Photograph © Renée C. Byer
Child Herder in Bolivia
Following the death of his father, Alvaro Kalancha Quispe, 9, helps his family survive by herding. He opens the gate to the stone pen that holds the family's alpacas and llamas each morning so they can graze throughout the hillsides during the day. He then heads off to school, but must round them up again in the evening in the Akamani mountain range of Bolivia in an area called Caluyo, about an hour from the city of Qutapampa. In this part of the world, the highlands of Bolivia, approximately 13,000 feet above sea level, residents live in homes with no insulation, no electricity, and no beds. Their water comes from streams that run off the snow-covered mountains. Photograph © Renée C. Byer
Potato Harvest
Nora Huanca Illari, 11, tosses potatoes to her mother, Manuela Illari, 45, as they farm land in a field outside of Santiago de Okola, Bolivia. They work for some potatoes and food for their animals. Nora goes to school every morning and in the afternoon she works with her family in the fields until sunset. In the background is the mountain known as the Sleeping Dragon.
Photograph © Renée C. Byer
Generation of Farmers
Manuela Illari, 45, center, is helped by her two daughters Berta Huanca Illari, 1, and Nora Huanca Illari, 11, while working in the potato fields in exchange for food to feed her family and animals in Santiago de Okola, Bolivia.
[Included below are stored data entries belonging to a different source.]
-- ==== Sys2Proof/Machine/Dispatch.lean ====
section
/-! DEFINITION. One arm per instruction: the meaning `exec` gives it. -/

namespace Sys2Proof.Machine

def exec (i : Instr) (s : State) : Host.Outcome State Fault Refusal :=
  match i with
  | .configure => Sys2Proof.Machine.execConfigure s
  | .start => Sys2Proof.Machine.execStart s
  | .stop => Sys2Proof.Machine.execStop s
  | .writeByte b => Sys2Proof.Machine.execWriteByte b s
  | .readByte k => Sys2Proof.Machine.execReadByte k s
  | .writeAddress a => Sys2Proof.Machine.execWriteAddress a s
  | .readAddress a => Sys2Proof.Machine.execReadAddress a s
  | .busReset => Sys2Proof.Machine.execBusReset s
  | .hold m => Sys2Proof.Machine.execHold m s
  | .dirSda d => Sys2Proof.Machine.execDirSda d s
  | .dirScl d => Sys2Proof.Machine.execDirScl d s
  | .sclLvl v => Sys2Proof.Machine.execSclLvl v s
  | .sdaLvl v => Sys2Proof.Machine.execSdaLvl v s
  | .getSda => Sys2Proof.Machine.execGetSda s

end Sys2Proof.Machine
end

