-- ==== Sys2Proof/Machine/Flags.lean ====
section
/-! DEFINITION. The status word (spec/10_state.md R26 to R31, R40): how it reads, and which of its fields a completing
command writes (spec/40_sequencer.md R105). -/

namespace Sys2Proof.Machine

/-- STATUS as the host reads it: BUSY in bit 0, ACK in bit 1, ILLEGAL in bit 2, bits 7:3 read 0, RXDATA in 15:8
(R26, R30, R31). Reading it changes nothing (R65). -/
def State.statusWord (s : State) : Word :=
  s.status.rxData ++ 0#5 ++ BitVec.ofBool s.status.illegal ++ s.status.ack ++ BitVec.ofBool s.engine.busy

/-- `STATUS.ACK <- E.ACKBIT` (R105, R27). -/
def State.writeAck (s : State) : State := { s with status := { s.status with ack := s.engine.ackBit } }

/-- `STATUS.RXDATA <- E.SHIFT` (R105, R28). -/
def State.writeRxData (s : State) : State := { s with status := { s.status with rxData := s.engine.shift } }

/-- The status field the completion of a command writes (R105). The line ops are not commands and complete nothing. -/
def State.writeResult (s : State) : Instr → State
  | .writeByte _ | .writeAddress _ | .readAddress _ => s.writeAck
  | .readByte _ => s.writeRxData
  | .configure | .start | .stop | .busReset => s
  | .hold _ | .dirSda _ | .dirScl _ | .sclLvl _ | .sdaLvl _ | .getSda => s

end Sys2Proof.Machine
end

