/-- WRITE_BYTE (R132) completes from every ready state, for every byte: STATUS.ACK is the one bit sampled. -/
def Obligations.WriteByteCompletes : Prop :=
  ∀ (s : State) (b : Byte), s.ready →
    exec (.writeByte b) s = .next (s.accept (b ++ 0x04#8)) ∧
    ∃ t, runFor 57 (s.accept (b ++ 0x04#8)) = .next t ∧
      t.issuedOps = s.issuedOps ++ writeByteLineOps b ∧
      t = { s.afterSamples 1 with
        engine := { busy := false, cmd := b ++ 0x04#8, step := 57, shift := 0x00#8, ackBit := s.sampleAt 0 }
        status := { ack := s.sampleAt 0, illegal := false, rxData := s.status.rxData }
        ld := { sdaDir := .input, sdaLvl := bitAt b 0, sclDir := s.ld.sclDir, sclLvl := 0#1 }
        lopSda := s.sampleAt 0
        trace := (observe (writeByteLineOps b) [s.sampleAt 0]).reverse ++ s.trace }

/-- READ_BYTE (R135, R137) completes from every ready state, for both acknowledges: STATUS.RXDATA is the eight bits sampled,
the first in bit 7. -/
def Obligations.ReadByteCompletes : Prop :=
  ∀ (s : State) (k : Bit), s.ready →
    exec (.readByte k) s = .next (s.accept (0x000#11 ++ k ++ 0x5#4)) ∧
    ∃ (t : State) (r : Byte), runFor 50 (s.accept (0x000#11 ++ k ++ 0x5#4)) = .next t ∧
      (∀ j, j < 8 → bitAt r (7 - j) = s.sampleAt j) ∧
      t.issuedOps = s.issuedOps ++ readByteLineOps k ∧
      t = { s.afterSamples 8 with
        engine := { busy := false, cmd := 0x000#11 ++ k ++ 0x5#4, step := 50, shift := r, ackBit := 1#1 }
        status := { ack := s.status.ack, illegal := false, rxData := r }
        ld := { sdaDir := .output, sdaLvl := k, sclDir := s.ld.sclDir, sclLvl := 0#1 }
        lopSda := s.sampleAt 7
        trace := (observe (readByteLineOps k) ((List.range 8).map s.sampleAt)).reverse ++ s.trace }

/-- WRITE_ADDRESS (R160) completes from every ready state, for every address: it sends {a, 0}. -/
def Obligations.WriteAddressCompletes : Prop :=
  ∀ (s : State) (a : Address), s.ready →
    exec (.writeAddress a) s = .next (s.accept (0#1 ++ a ++ 0x06#8)) ∧
    ∃ t, runFor 57 (s.accept (0#1 ++ a ++ 0x06#8)) = .next t ∧
      t.issuedOps = s.issuedOps ++ writeByteLineOps (a ++ 0#1) ∧
      t = { s.afterSamples 1 with
        engine := { busy := false, cmd := 0#1 ++ a ++ 0x06#8, step := 57, shift := 0x00#8, ackBit := s.sampleAt 0 }
        status := { ack := s.sampleAt 0, illegal := false, rxData := s.status.rxData }
        ld := { sdaDir := .input, sdaLvl := 0#1, sclDir := s.ld.sclDir, sclLvl := 0#1 }
        lopSda := s.sampleAt 0
        trace := (observe (writeByteLineOps (a ++ 0#1)) [s.sampleAt 0]).reverse ++ s.trace }

/-- READ_ADDRESS (R161) completes from every ready state, for every address: it sends {a, 1}. -/
def Obligations.ReadAddressCompletes : Prop :=
  ∀ (s : State) (a : Address), s.ready →
    exec (.readAddress a) s = .next (s.accept (0#1 ++ a ++ 0x07#8)) ∧
    ∃ t, runFor 57 (s.accept (0#1 ++ a ++ 0x07#8)) = .next t ∧
      t.issuedOps = s.issuedOps ++ writeByteLineOps (a ++ 1#1) ∧
      t = { s.afterSamples 1 with
        engine := { busy := false, cmd := 0#1 ++ a ++ 0x07#8, step := 57, shift := 0x00#8, ackBit := s.sampleAt 0 }
        status := { ack := s.sampleAt 0, illegal := false, rxData := s.status.rxData }
        ld := { sdaDir := .input, sdaLvl := 1#1, sclDir := s.ld.sclDir, sclLvl := 0#1 }
        lopSda := s.sampleAt 0
        trace := (observe (writeByteLineOps (a ++ 1#1)) [s.sampleAt 0]).reverse ++ s.trace }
Nora goes to school in the morning and then comes to work in the fields until sunset watching her little sister and sharing the farming duties with her mother.
Photograph © Renée C. Byer
Celebration Dance
Dominga Illari, 70, left, and Manuela Quispe Avile, 70, right, dance after harvesting potatoes. Avile is the owner of the land and Illari works for her in exchange for food to eat, not money in Santiago de Okola, Bolivia.